Например: равны ли люди?
Конечно, конечно же, люди равны! А как же! Согласиться с обратным значило бы признать, что наши деды и отцы, семь десятилетий потратившие на утверждение социального строя, основанного на идее равенства, прожили свою жизнь зря. Но мы ведь не можем такого признать - а то, не ровен час, додумаемся до того, что и наша собственная жизнь проходит не очень чтобы осмысленно - большей частью в хлопотах своекорыстия, но никак не в служении высшему или хотя бы в помышлении о нем.
Нет, люди равны: трудовыми книжками, местами в очереди, одинаково напряженными, тупо-мучительными выражениями лиц в паспортах, наконец, в качестве пушечного мяса. Они до последнего пытаются отличиться - хотя бы отделкой гроба, но увы - содержание гробов представляет разницу разве что для судмедэксперта.

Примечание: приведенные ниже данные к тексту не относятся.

-- ==== Sys2Proof/Machine/Transmit.lean ====
section
/-! DEFINITION. Transmission (R181 to R184, R189 to R192, R220, R221, R239, R268, R270 to R273, R282 to R287, R296, R299, R317,
R319): the checks before an exchange, the transmit path, the FEM lines, the duty charge, the PPDU that is built with its power,
return loss and the tuner of Radio L, and the MPDUs of a PPDU (R248, R249). -/

namespace Sys2Proof.Machine

/-- PA_LEAD in ns (R282). -/
def paLead (s : State) (x : Nat) : Nat := 100 * s.fld (Reg.rdFemTiming x) 0 6

/-- TX_LEAD in ns (R282). -/
def enLead (s : State) (x : Nat) : Nat := 100 * s.fld (Reg.rdFemTiming x) 8 6

/-- BO_LEAD in ns (R282). -/
def boLead (s : State) (x : Nat) : Nat := 100 * s.fld (Reg.rdFemTiming x) 16 6

/-- TX_DELAY_NS. -/
def txDelay (s : State) (x : Nat) : Nat := s.fld (Reg.rdTxDelayNs x) 0 12

/-- The centre of the channel in use in kHz. -/
def radioKhz (s : State) (x : Nat) : Nat := (chanKey (curImg s) x (radioChan s x)).1

/-- SIFS in ns: 160 µs on Radio L (R320), 10 µs in 2.4 GHz and 16 µs in 5 and 6 GHz (R274). -/
def sifsNs (s : State) (x : Nat) : Nat := if x = 2 then 160000 else if radioKhz s x < 3000000 then 10000 else 16000

/-- The slot time of IEEE 802.11 in ns (notes/assumptions/210.md). -/
def slotNs (x : Nat) : Nat := if x = 2 then 52000 else 9000

/-- PIFS in ns: SIFS and a slot (IEEE 802.11). -/
def pifsNs (s : State) (x : Nat) : Nat := sifsNs s x + slotNs x

/-- The committed airtime of a PPDU in µs (R220). -/
def ppduUs (s : State) (x len : Nat) : Nat := ceilDiv (len + paLead s x + 200) 1000

/-- T0 of a PPDU that starts at the aerial port at `t`. -/
def txT0 (s : State) (x t : Nat) : Nat := t - txDelay s x

/-- The bands of the channel in use. -/
def radioBands (s : State) (x : Nat) : List Nat := chanBands s (curImg s) x (radioChan s x)

/-- A(n) in 0.25 dB (R268). -/
def chainLoss (n : Nat) : Int := if n ≤ 1 then 0 else if n = 2 then 12 else if n = 3 then 19 else 24

/-- The ceiling of a channel in 0.25 dBm, but for SEVERE (R268). -/
def chanCeiling (s : State) (x n : Nat) : Int :=
  let l := (chanBands s (curImg s) x n).map (fun b =>
    ((sluWord s (11 + 8 * b) % 2 ^ 9 : Nat) : Int) - signed 8 (sluWord s (12 + 8 * b)) -
      chainLoss (enabledChains s x).length)
  let l := l ++ [((s.fld (Reg.rdPwrLimit x) 0 9 : Nat) : Int)] ++ (if sluSealed s then [] else [-40])
  l.foldl min 511

/-- The ceiling of a chain (R268): −10 dBm in SEVERE. -/
def chainCeiling (s : State) (x n c : Nat) : Int :=
  if s.bit (Reg.rdRl x c) 9 then min (-40) (chanCeiling s x n) else chanCeiling s x n

/-- Predistortion is on: the channel is calibrated and its TXGAIN has completed (R268). -/
def dpdOn (s : State) (x n : Nat) : Bool :=
  s.bit (Reg.rdCalStat x) (16 + n) && (bankGet (fun _ => none) (s.radio x).calCeil n).isSome

/-- The power a PPDU is sent with on a chain, in 0.25 dBm (R268): PWR or the ceiling, 3 dB lower on a channel that is
uncalibrated or whose TXGAIN has not completed. -/
def chainPower (s : State) (x n c : Nat) : Int :=
  let p := min (signed 8 (iFld (curImg s) (chanOff (curImg s) x n + 8) 0 8)) (chainCeiling s x n c)
  if dpdOn s x n then p else p - 12
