/-- SYNTH_WARM_DONE (R269). -/
def execSynthWarmDone (time : Nat) (x : Radio) (s : State) : Host.Outcome State Fault Refusal :=
  let t := s.at time
  let i := rIdx x
  done s (if synState t i = 1 ∧ (t.radio i).synAt + 8000 ≤ t.dt then setSyn t i 2 else t)

/-- SYNTH_SETTLE_TIMEOUT (R269, R486): 100 µs without lock is a fault. -/
def execSynthSettleTimeout (time : Nat) (x : Radio) (s : State) : Host.Outcome State Fault Refusal :=
  let t := s.at time
  let i := rIdx x
  done s (if synState t i = 2 ∧ (t.radio i).synAt + 100000 ≤ t.dt then
      raiseFault (((setSyn t i 5).inc (Reg.rdSynUnlock i)).raise (Reg.rdIrqRaw i) 0) 2 i .retry 0
    else t)

/-- SYNTH_UNLOCK (R269, R270): the loop settles again, and a PPDU in ON ends. -/
def execSynthUnlock (time : Nat) (x : Radio) (s : State) : Host.Outcome State Fault Refusal :=
  let t := s.at time
  let i := rIdx x
  done s (if synState t i = 3 then
      let t := ((setSyn t i 2).inc (Reg.rdSynUnlock i)).raise (Reg.rdIrqRaw i) 0
      if txState t i = 4 then txCut t i else t
    else t)

/-- SYNTH_FAULT_RESTART (R269). -/
def execSynthFaultRestart (time : Nat) (x : Radio) (s : State) : Host.Outcome State Fault Refusal :=
  let t := s.at time
  let i := rIdx x
  done s (if synState t i = 5 ∧ (t.radio i).synAt + 10000 ≤ t.dt then setSyn t i 1 else t)

/-- Steps per chain of a kind (R275). -/
def calSteps (k : Nat) : Nat := [2, 4, 3, 4, 3, 8].getD k 0

/-- Length of a step of a kind in ns (R275). -/
def calLen (k : Nat) : Nat := 1000 * [4, 8, 6, 8, 8, 8].getD k 0

/-- The kinds that a radio has (R275). -/
def calHas (x k : Nat) : Bool := decide (k < 5) || (decide (k = 5) && decide (x < 2))

/-- The steps of a set of kinds and chains in their order (R277), as (kind, chain, whether it is the chain's last). -/
def calList (x kinds chains : Nat) : List (Nat × Nat × Bool) :=
  ((List.range 6).filter (fun k => calHas x k && decide (nbits kinds k 1 = 1))).flatMap (fun k =>
    ((List.range (chainCount x)).filter (fun c => decide (nbits chains c 1 = 1))).flatMap (fun c =>
      (List.range (calSteps k)).map (fun i => (k, c, decide (i + 1 = calSteps k)))))

/-- The mandatory kinds pending on a channel. -/
def mandKinds (s : State) (x n : Nat) : Nat := bankGet (fun _ => 0) (s.radio x).mand n

/-- The record of step set `k` as one number (R276). -/
def calSet (s : State) (k : Nat) : Nat := i32 (curImg s) ((iTbl (curImg s) 0x11).off + 8 * k)

/-- The position in a step set: it restarts where the set's record changed (R277). -/
def calPosOf (s : State) (x k : Nat) : Nat :=
  let p := bankGet (fun _ => (0, 0)) (s.radio x).calPos k
  if p.2 = calSet s k then p.1 else 0

/-- The steps of one kind on every chain of the radio, as a mandatory calibration runs them (R280). -/
def kindSteps (x k : Nat) : List (Nat × Nat × Bool) := calList x (2 ^ k) 15

/-- The steps of a set on a radio (R276, R277). -/
def setSteps (s : State) (x k : Nat) : List (Nat × Nat × Bool) := calList x (calSet s k % 64) (nbits (calSet s k) 8 4)

/-- How far a mandatory kind has run on a channel (R280). -/
def mandAt (s : State) (x n k : Nat) : Nat := bankGet (fun _ => (0 : Nat)) (s.radio x).mandPos (8 * n + k)

/-- The next step of a CAL entry (R277, R280): of the pending kinds first, in kind order, in an entry with MAND; then of the set. -/
def calStep (s : State) (x : Nat) (p : AirPlay) : Option CalStep :=
  let m := mandKinds s x p.chan
  let mk := fun (mand : Bool) (pos : Nat) (c : Nat × Nat × Bool) =>
    (⟨c.1, c.2.1, c.2.2, s.dt + calLen c.1, false, mand, pos, p.arg⟩ : CalStep)
  match if p.flags % 2 = 1 then (List.range 6).find? (fun k => decide (nbits m k 1 = 1)) else none with
  | some k => (kindSteps x k)[mandAt s x p.chan k]?.map (mk true (mandAt s x p.chan k))
  | none => (setSteps s x p.arg)[calPosOf s x p.arg]?.map (mk false (calPosOf s x p.arg))

/-- A step started (R206, R269): the LO moves by the step's offset where the step needs one, which the spec leaves open. -/
def calBegin (s : State) (x : Nat) (c : CalStep) : State :=
  let (n, s) := s.drawNat
  let s := s.setRadio x { s.radio x with cal := some c }
  if c.bg = false ∧ n % 2 = 1 then setSyn s x 4 else s

/-- The next step of a CAL entry started (R206, R269, R277): the synthesiser is LOCKED on the entry's channel, and the step
ends before the entry does. -/
def calNext (s : State) (x : Nat) : State :=
  match (s.airOf x).play, (s.radio x).cal with
  | some p, none =>
    if p.ty ≠ 6 ∨ p.forfeit = true ∨ synState s x ≠ 3 ∨ radioChan s x ≠ p.chan then s
    else match calStep s x p with
      | none => s
      | some c => if c.stop ≤ p.stop then calBegin s x c else s
  | _, _ => s

/-- Lock declared (R269, R270): a request held goes on, and a CAL entry's next step starts. -/
def lockNow (s : State) (x : Nat) : State :=
  if synState s x ≠ 2 then s
  else
    let t := setSyn s x 3
    if txState t x = 1 then txResume t x else calNext t x

/-- A lock that waits in the present cycle comes before the end of the entry (R272). -/
def lockSoon (s : State) (x : Nat) : State :=
  if (sameCycle s).any (fun c => match c with
    | .synthLock _ y => decide (rIdx y = x)
    | _ => false) then lockNow s x else s

/-- SYNTH_LOCK (R269, R270). -/
def execSynthLock (time : Nat) (x : Radio) (s : State) : Host.Outcome State Fault Refusal :=
  done s (lockNow (s.at time) (rIdx x))

/-- A channel counts as calibrated (R277): every kind the radio has has completed on every enabled chain. -/
def calComplete (s : State) (x n : Nat) : Bool :=
  let d := bankGet (fun _ => 0) (s.radio x).calDone n
  (List.range 6).all (fun k => !calHas x k || (enabledChains s x).all (fun c => decide (nbits d (4 * k + c) 1 = 1)))

/-- A kind's step ended on a chain's last step: the completion is recorded, with its temperature or ceiling (R279). TXGAIN
cannot complete on a chain with SLOPE 0. -/
def calMark (s : State) (x n k c : Nat) : State :=
  if k = 4 ∧ s.fld (Reg.rdPdetCal x c) 16 16 = 0 then s
  else
    let r := s.radio x
    let d := bankGet (fun _ => 0) r.calDone n
    let s := s.setRadio x { r with calDone := bankSet (fun _ => 0) r.calDone n (d ||| 2 ^ (4 * k + c)) }
    let r := s.radio x
    let temp := signed 12 (s.fld (Reg.rdTemp x) 0 12)
    let s :=
      if k = 3 then s.setRadio x { r with calTemp := bankSet (fun _ => none) r.calTemp (2 * n) (some temp) }
      else if k = 5 then s.setRadio x { r with calTemp := bankSet (fun _ => none) r.calTemp (2 * n + 1) (some temp) }
      else if k = 4 then s.setRadio x { r with calCeil := bankSet (fun _ => none) r.calCeil n (some (chanCeiling s x n)) }
      else s
    s.setBit (Reg.rdCalStat x) (16 + n) (s.bit (Reg.rdCalStat x) (16 + n) || calComplete s x n)

/-- The kinds pending on a channel replaced, with CAL_STAT.MAND. -/
def setMand (s : State) (x n kinds : Nat) : State :=
  let r := s.radio x
  let s := s.setRadio x { r with mand := bankSet (fun _ => 0) r.mand n kinds }
  reviewRdStat (s.setBit (Reg.rdCalStat x) n (decide (kinds ≠ 0))) x

/-- How far a mandatory kind has run on a channel, replaced. -/
def setMandAt (s : State) (x n k v : Nat) : State :=
  let r := s.radio x
  s.setRadio x { r with mandPos := bankSet (fun _ => 0) r.mandPos (8 * n + k) v }

/-- The position of the step that ended moved on by one (R277, R280): the last step of a mandatory kind clears it, and that of a set
returns to its first. -/
def calAdvance (s : State) (x n : Nat) (c : CalStep) : State :=
  if c.mand then
    if (kindSteps x c.kind).length ≤ c.pos + 1 then
      setMand (setMandAt s x n c.kind 0) x n (mandKinds s x n - nbits (mandKinds s x n) c.kind 1 * 2 ^ c.kind)
    else setMandAt s x n c.kind (c.pos + 1)
  else
    let r := s.radio x
    let next := (if (setSteps s x c.set).length ≤ c.pos + 1 then 0 else c.pos + 1, calSet s c.set)
    s.setRadio x { r with calPos := bankSet (fun _ => (0, 0)) r.calPos c.set next }

/-- A calibration made mandatory on a calibrated channel (R279). -/
def mandRaise (s : State) (x n kinds : Nat) : State :=
  let k := mandKinds s x n ||| kinds
  if s.bit (Reg.rdCalStat x) (16 + n) = false ∨ k = mandKinds s x n then s
  else (setMand s x n k).raise (Reg.rdIrqRaw x) 4

/-- The ceiling of a channel compared with the one recorded (R279): TXGAIN, and DPD on Radios H and M, become mandatory where it
changed; while TXGAIN is pending, its completion will record the ceiling anew. -/
def reviewCeiling (s : State) (x n : Nat) : State :=
  match bankGet (fun _ => none) (s.radio x).calCeil n with
  | none => s
  | some v => if v = chanCeiling s x n ∨ nbits (mandKinds s x n) 4 1 = 1 then s else mandRaise s x n (if x = 2 then 16 else 48)

/-- CAL_STEP_END (R269, R275, R277, R278, R280): a step ends within its length; one that moved the LO leaves 4 µs of it for the settle
back. -/
def execCalStepEnd (time : Nat) (x : Radio) (s : State) : Host.Outcome State Fault Refusal :=
  let t := s.at time
  let i := rIdx x
  done s (match (t.radio i).cal with
    | none => t
    | some c =>
      if t.dt + (if synState t i = 4 then 4000 else 0) < c.stop then t
      else
        let n := radioChan t i
        let t := t.setRadio i { t.radio i with cal := none }
        let t := if c.last then calMark t i n c.kind c.chain else t
        if c.bg then
          let ch := rdChain t i c.chain
          let t := setRdChain t i c.chain { ch with blind := false, byp := wireTo t ch.byp (ch.agc % 2 = 1) t.dt }
          let t := reviewCeiling (t.setRadio i { t.radio i with bgPos := (t.radio i).bgPos + 1 }) i n
          if txState t i = 2 then txResume t i else t
        else
          let t := reviewCeiling (calAdvance t i n c) i n
          let t := if synState t i = 4 then setSyn t i 2 else t
          calNext t i)

/-- A frame is ready for radio `x` (R278): a queue that descends to its port, or a multi-link subscriber's, may send. -/
def radioReady (s : State) (x : Nat) : Bool :=
  (busyFqs s).any (fun q => nodeLive s 0 q && mayDraw s x (nodeAbove s q 1) && pathEligible s q (radioPort x) &&
    (match fqHead s q with
      | none => false
      | some f => storedReady f && !tagRetired s f.tag)) ||
    !(s.radio x).stock.isEmpty || decide ((s.pound (23 + x)).packets ≠ 0) ||
    s.sta.retry.any (fun m => staLink s m.sta x)

/-- BG_CAL_STEP_START (R278, R274): the next RXDC step in chain order; its chain alone is blanked. The medium has been idle for
BG_IDLE, the radio's own transmissions among what made it busy. -/
def execBgCalStepStart (time : Nat) (x : Radio) (chain : Fin 4) (s : State) : Host.Outcome State Fault Refusal :=
  let t := s.at time
  let i := rIdx x
  let l := enabledChains t i
  let k := (t.radio i).bgPos
  let idle := match mediumIdleFrom t i 0 with
    | none => false
    | some a => decide (a + 1000 * t.fld (Reg.rdBgCal i) 16 16 ≤ t.dt)
  done s (match (t.airOf i).play, l[k / 2 % max 1 l.length]? with
    | some p, some next =>
      if decide (next = chain.val) && decide (p.ty = 4) && !p.forfeit && t.bit (Reg.rdBgCal i) 0 && (t.radio i).cal.isNone && decide (synState t i = 3) &&
          decide (txState t i = 0) && idle && !radioReady t i && decide (t.dt + calLen 0 ≤ p.stop) then
        let ch := rdChain t i chain
        let t := setRdChain t i chain { ch with blind := true, byp := wireTo t ch.byp true t.dt }
        calBegin t i ⟨0, chain, decide (k % 2 = 1), t.dt + calLen 0, true, false, k, 0⟩
      else t
    | _, _ => t)

/-- TEMP_SAMPLE (R279): the temperature is read, and TXIQ and DPD become mandatory where it moved by more than TEMP_THR from the one
recorded for either; a kind already pending will record it anew. -/
def execTempSample (time : Nat) (x : Radio) (temp : BitVec 12) (s : State) : Host.Outcome State Fault Refusal :=
  let t := s.at time
  let i := rIdx x
  let thr : Nat := 8 * max 1 (t.fld (Reg.rdTempThr i) 0 8)
  let far := fun (t : State) (n k j : Nat) => match bankGet (fun _ => none) (t.radio i).calTemp j with
    | none => false
    | some v => decide (nbits (mandKinds t i n) k 1 = 0) && decide (thr < (signed 12 temp.toNat - v).natAbs)
  done s (if islUp t (8 + i) = false then t
    else
      let t := t.setFld (Reg.rdTemp i) 0 12 temp.toNat
      if i = 2 then t
      else t.each (List.range 16) (fun n t =>
        if t.bit (Reg.rdCalStat i) (16 + n) && (far t n 3 (2 * n) || far t n 5 (2 * n + 1)) then
          (mandRaise t i n 40).raise (Reg.rdIrqRaw i) 5
        else t))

Есть, впрочем, такие особенные гордецы, которые не пытаются отличиться, но чувствуют себя отличными - назовем их условно поэтами. Поэтом же согласимся считать (для терминологической простоты) человека, обладающего способностями к художественной деятельности. И тут наступает многократно описанная в мировой литературе коллизия "поэт и толпа". Ее, как известно, с недосягаемой точностью изъяснили Пушкин и Блок: пока божественный глагол помалкивает, образ жизни и моральный облик поэта частенько заслуживают осуждения, однако в остальное время он таинственным образом обретает способность создавать нечто такое, что остальные ничтожные дети мира (среди которых он, повторим, только что был, может, всех ничтожней) создать не умеют, - что дает поэту некоторое право (хотя бы внутреннее) говорить: "Тебе ж недоступно все это!.. Ты будешь доволен собой и женой, Своей конституцией куцей" - и т. д. Еще вот у Кьеркегора про то же самое отлично сказано: "Жизнь поэта - жизнь несчастливца; она выше конечности, но бесконечности не достигает. Поэт видит идеалы, но он должен бежать от мира, чтобы радоваться им, он не может носить в себе эти божественные образы среди жизненной суеты, не может идти спокойно своей дорогой, без того, чтобы не быть задетым окружающей его карикатурой. Оттого жизнь поэта часто бывает предметом презренного сочувствия людей, считающих, что у них все обстоит благополучно благодаря тому, что они остались в конечности".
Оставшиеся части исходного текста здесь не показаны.